Dataset excerpts:
[Start of section]

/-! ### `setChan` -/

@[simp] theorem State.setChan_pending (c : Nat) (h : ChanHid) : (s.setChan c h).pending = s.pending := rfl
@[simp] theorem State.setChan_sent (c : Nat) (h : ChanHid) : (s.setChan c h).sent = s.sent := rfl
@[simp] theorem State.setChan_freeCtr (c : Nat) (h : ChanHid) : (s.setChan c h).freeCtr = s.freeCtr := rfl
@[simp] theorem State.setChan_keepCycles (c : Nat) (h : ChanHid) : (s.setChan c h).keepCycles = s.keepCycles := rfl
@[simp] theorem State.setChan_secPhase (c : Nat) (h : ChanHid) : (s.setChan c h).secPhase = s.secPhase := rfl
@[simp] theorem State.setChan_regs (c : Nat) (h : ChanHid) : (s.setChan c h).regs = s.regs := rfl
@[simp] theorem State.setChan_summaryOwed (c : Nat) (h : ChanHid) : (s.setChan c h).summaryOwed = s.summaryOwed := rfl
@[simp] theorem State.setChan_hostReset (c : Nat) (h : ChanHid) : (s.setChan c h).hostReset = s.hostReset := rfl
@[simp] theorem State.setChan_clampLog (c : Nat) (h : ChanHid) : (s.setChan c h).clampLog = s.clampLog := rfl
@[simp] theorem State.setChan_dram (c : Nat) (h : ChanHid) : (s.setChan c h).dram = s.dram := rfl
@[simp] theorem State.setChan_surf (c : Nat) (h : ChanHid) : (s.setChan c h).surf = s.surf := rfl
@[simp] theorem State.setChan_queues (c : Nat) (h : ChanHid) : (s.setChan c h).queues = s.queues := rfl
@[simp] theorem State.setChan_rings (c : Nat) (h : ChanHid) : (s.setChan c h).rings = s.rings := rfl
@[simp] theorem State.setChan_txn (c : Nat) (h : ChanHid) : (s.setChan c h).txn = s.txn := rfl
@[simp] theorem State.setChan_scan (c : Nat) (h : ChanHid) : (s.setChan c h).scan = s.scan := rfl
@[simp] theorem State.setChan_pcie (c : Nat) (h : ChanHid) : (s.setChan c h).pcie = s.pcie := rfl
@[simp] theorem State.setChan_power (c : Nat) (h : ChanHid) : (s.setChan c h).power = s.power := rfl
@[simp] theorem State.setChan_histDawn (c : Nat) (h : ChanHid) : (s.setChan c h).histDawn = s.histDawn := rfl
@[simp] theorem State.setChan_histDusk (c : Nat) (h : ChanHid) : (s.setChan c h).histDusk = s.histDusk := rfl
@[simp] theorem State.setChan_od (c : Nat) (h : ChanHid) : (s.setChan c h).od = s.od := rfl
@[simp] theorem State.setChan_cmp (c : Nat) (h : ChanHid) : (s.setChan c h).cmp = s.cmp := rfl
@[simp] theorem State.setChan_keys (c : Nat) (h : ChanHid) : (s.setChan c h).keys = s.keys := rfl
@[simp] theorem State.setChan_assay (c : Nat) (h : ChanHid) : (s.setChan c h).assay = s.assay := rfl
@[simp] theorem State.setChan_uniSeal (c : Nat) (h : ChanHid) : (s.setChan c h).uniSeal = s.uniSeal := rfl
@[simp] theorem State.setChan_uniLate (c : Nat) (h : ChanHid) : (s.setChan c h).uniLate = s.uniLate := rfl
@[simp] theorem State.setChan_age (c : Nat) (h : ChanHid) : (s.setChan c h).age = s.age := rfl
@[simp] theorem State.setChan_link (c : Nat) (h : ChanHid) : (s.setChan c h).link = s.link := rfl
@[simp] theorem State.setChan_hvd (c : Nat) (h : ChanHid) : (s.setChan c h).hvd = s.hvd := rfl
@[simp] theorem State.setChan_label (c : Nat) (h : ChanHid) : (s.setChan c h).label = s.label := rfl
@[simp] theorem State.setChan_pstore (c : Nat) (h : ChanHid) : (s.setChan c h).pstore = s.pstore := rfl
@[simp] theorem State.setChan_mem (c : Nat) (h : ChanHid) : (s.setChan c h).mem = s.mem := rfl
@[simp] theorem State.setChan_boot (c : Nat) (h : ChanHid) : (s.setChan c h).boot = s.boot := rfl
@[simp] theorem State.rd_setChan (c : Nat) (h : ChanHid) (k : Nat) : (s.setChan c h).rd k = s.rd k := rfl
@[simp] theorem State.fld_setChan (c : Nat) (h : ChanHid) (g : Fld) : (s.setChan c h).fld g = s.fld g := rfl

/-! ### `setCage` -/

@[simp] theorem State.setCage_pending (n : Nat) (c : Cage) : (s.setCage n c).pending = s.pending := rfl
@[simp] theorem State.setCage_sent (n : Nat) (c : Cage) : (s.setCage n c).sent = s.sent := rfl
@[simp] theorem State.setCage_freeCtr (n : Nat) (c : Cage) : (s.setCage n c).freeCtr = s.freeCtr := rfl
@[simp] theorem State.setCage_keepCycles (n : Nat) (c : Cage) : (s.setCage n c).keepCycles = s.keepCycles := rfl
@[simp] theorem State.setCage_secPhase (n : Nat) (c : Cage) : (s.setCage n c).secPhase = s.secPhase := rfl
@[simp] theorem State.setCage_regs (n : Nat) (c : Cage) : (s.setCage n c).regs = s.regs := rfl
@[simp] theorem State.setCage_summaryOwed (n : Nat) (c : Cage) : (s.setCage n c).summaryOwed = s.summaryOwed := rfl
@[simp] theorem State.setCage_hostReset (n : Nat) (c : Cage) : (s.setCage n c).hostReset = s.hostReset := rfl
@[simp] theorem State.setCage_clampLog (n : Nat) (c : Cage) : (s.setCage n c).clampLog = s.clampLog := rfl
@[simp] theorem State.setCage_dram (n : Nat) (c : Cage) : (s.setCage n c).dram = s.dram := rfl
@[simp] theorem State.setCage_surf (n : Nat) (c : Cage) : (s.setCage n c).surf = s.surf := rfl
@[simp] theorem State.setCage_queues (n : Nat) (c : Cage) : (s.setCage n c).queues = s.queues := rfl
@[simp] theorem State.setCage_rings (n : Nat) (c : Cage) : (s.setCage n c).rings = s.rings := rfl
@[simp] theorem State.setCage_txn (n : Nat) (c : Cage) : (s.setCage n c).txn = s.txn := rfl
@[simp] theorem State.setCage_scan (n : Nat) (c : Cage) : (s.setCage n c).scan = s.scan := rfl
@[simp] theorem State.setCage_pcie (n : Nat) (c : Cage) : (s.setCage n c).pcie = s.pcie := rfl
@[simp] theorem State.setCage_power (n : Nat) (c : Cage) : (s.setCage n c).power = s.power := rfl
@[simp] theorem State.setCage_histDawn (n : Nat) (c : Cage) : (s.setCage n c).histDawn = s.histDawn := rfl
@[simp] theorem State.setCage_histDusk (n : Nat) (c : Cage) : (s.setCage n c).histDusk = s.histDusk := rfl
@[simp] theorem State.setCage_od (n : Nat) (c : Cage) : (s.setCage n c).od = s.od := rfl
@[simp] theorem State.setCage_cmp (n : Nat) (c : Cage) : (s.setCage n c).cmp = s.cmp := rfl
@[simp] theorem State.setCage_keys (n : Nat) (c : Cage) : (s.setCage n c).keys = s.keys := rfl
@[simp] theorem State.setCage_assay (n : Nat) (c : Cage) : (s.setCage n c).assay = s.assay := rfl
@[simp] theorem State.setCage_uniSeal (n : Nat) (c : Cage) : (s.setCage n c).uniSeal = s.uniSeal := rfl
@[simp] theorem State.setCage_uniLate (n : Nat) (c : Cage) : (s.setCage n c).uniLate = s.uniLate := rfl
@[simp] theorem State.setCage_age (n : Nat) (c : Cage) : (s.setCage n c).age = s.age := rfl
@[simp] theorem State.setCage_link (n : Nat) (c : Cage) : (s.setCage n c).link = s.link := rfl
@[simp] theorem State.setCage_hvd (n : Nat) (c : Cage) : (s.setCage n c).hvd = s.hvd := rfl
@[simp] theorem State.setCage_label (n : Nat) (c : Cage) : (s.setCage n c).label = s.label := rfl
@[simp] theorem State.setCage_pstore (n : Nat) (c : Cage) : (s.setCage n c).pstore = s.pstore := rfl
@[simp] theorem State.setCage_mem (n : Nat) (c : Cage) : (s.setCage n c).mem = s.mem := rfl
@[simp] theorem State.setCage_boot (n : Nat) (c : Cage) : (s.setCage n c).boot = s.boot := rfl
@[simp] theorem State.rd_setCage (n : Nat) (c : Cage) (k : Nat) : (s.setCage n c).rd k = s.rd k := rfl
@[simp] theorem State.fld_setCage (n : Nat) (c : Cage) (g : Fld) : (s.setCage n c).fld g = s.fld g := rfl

[End of section]
[Start of section]

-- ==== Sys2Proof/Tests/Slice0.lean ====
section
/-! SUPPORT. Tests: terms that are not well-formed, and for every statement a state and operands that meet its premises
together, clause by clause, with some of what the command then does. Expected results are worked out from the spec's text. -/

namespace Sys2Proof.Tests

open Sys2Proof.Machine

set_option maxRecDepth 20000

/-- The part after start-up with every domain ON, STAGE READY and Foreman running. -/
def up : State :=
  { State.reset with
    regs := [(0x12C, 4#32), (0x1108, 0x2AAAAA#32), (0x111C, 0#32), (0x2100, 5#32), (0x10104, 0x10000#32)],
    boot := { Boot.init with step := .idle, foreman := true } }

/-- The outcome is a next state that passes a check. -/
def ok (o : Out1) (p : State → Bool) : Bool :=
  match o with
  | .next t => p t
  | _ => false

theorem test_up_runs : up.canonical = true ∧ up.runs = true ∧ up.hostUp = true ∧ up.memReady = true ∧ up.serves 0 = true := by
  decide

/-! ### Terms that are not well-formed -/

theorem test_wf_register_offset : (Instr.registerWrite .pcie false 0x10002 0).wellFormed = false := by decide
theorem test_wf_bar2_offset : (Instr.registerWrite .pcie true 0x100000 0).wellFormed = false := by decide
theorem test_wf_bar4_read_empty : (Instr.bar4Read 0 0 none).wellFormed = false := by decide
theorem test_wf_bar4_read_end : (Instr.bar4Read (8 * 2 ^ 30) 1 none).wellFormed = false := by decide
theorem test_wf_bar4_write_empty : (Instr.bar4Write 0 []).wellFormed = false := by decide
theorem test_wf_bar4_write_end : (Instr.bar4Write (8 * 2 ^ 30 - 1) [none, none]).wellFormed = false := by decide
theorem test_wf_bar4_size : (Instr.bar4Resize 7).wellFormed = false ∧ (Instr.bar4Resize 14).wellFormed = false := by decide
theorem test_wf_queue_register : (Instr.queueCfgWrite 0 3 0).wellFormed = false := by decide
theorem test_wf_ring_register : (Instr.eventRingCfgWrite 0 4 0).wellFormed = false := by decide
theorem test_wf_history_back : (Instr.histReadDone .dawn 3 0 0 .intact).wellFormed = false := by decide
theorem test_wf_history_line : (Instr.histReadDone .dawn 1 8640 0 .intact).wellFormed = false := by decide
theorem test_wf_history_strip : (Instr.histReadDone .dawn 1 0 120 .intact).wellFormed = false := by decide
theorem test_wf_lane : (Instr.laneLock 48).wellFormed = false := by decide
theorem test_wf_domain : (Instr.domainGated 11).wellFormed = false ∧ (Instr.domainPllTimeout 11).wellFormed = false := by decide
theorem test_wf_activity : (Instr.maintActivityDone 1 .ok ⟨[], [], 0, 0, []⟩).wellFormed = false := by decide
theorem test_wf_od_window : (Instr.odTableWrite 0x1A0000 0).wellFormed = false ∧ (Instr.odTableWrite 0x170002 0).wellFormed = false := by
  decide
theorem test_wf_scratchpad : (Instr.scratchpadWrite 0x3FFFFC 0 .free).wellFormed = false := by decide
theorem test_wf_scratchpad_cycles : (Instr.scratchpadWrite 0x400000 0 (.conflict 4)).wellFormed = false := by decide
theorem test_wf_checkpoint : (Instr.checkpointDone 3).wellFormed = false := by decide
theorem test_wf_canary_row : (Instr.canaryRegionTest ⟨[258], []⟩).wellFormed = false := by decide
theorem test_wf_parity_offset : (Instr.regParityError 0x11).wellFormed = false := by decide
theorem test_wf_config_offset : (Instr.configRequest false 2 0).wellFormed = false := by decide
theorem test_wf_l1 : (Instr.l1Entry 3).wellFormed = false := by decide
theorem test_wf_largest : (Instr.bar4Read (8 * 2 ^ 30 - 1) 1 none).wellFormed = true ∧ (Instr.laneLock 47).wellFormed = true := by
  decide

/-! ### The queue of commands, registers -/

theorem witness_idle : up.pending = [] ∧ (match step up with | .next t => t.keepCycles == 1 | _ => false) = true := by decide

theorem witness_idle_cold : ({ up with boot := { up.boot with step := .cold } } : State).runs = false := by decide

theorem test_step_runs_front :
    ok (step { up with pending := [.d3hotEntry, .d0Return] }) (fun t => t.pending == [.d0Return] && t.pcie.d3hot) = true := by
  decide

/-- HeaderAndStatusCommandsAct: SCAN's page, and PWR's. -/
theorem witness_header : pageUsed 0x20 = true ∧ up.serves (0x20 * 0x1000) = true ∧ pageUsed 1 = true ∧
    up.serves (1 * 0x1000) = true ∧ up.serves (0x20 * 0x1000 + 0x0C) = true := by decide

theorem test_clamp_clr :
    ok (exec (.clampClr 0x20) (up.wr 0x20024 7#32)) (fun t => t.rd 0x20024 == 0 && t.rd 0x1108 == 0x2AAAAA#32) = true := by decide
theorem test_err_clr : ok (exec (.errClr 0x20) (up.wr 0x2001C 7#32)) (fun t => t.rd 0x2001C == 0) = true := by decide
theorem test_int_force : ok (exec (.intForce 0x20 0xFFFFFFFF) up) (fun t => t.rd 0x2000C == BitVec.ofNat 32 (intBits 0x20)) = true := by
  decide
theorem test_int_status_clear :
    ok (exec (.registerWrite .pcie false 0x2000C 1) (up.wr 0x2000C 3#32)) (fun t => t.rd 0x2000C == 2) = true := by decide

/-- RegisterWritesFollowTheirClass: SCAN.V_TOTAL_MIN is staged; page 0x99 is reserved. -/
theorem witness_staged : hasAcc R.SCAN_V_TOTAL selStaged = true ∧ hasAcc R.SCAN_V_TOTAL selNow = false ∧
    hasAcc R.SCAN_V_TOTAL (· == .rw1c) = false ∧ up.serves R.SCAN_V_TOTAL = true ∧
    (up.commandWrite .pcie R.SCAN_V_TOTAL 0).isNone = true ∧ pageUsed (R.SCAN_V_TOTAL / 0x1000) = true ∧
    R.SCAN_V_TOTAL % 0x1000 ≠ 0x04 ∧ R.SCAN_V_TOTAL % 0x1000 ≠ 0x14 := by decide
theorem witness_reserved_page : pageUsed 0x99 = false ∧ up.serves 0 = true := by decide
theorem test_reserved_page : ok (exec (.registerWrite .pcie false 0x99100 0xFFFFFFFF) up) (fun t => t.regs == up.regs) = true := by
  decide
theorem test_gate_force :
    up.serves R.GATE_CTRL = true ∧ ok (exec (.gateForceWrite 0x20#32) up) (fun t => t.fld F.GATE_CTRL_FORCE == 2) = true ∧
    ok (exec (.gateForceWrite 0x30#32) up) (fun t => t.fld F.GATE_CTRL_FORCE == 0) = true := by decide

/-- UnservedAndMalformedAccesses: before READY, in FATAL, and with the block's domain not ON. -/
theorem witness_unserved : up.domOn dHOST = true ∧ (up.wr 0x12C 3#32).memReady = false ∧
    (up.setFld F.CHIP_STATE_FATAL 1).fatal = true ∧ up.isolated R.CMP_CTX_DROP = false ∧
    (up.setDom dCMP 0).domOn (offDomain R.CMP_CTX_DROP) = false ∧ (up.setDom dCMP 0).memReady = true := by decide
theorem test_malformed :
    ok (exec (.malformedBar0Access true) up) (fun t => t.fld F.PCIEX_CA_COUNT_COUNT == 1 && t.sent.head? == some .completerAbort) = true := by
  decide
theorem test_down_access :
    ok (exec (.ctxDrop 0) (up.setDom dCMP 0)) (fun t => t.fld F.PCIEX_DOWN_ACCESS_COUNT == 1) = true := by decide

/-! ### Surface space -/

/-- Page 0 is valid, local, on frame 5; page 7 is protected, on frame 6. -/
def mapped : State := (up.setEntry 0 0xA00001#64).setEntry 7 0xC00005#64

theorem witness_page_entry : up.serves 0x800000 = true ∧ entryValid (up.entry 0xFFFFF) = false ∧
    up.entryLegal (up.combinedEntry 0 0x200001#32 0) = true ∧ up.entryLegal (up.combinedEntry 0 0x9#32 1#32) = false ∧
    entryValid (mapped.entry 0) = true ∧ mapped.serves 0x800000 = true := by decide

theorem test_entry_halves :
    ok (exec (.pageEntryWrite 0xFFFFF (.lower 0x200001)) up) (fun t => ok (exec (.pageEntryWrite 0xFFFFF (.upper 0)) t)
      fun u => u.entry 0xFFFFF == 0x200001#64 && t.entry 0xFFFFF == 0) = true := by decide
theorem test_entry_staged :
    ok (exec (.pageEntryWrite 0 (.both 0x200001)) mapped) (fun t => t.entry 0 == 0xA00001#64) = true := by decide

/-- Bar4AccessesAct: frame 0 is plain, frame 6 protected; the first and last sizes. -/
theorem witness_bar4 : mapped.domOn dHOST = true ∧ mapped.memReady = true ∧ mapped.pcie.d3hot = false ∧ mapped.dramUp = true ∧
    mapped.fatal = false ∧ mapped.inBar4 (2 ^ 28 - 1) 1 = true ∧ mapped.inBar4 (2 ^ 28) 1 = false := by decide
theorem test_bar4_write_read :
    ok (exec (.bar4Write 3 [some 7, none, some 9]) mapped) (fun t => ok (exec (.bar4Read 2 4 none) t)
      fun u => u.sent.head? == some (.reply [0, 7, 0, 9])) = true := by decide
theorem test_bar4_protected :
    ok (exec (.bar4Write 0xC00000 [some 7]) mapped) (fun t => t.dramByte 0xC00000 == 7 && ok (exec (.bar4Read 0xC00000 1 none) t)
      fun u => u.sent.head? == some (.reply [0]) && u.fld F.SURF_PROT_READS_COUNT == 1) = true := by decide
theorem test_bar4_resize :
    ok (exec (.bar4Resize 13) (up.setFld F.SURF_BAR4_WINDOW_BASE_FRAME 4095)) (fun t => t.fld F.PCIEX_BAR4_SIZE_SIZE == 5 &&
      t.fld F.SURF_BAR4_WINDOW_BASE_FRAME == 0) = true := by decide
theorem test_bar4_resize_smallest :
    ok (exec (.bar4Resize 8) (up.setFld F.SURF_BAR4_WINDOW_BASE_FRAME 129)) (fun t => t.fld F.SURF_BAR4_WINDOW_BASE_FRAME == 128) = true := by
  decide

[End of section]

- [WHAT YOU HAVE TO DO]
Return only the part of the records above that opens with the line containing "last sizes. -/" and closes with the line containing "ok (exec (.bar4Write 3", ends included.

- [SOLUTION]
/-- Bar4AccessesAct: frame 0 is plain, frame 6 protected; the first and last sizes. -/
theorem witness_bar4 : mapped.domOn dHOST = true ∧ mapped.memReady = true ∧ mapped.pcie.d3hot = false ∧ mapped.dramUp = true ∧
    mapped.fatal = false ∧ mapped.inBar4 (2 ^ 28 - 1) 1 = true ∧ mapped.inBar4 (2 ^ 28) 1 = false := by decide
theorem test_bar4_write_read :
    ok (exec (.bar4Write 3 [some 7, none, some 9]) mapped) (fun t => ok (exec (.bar4Read 2 4 none) t)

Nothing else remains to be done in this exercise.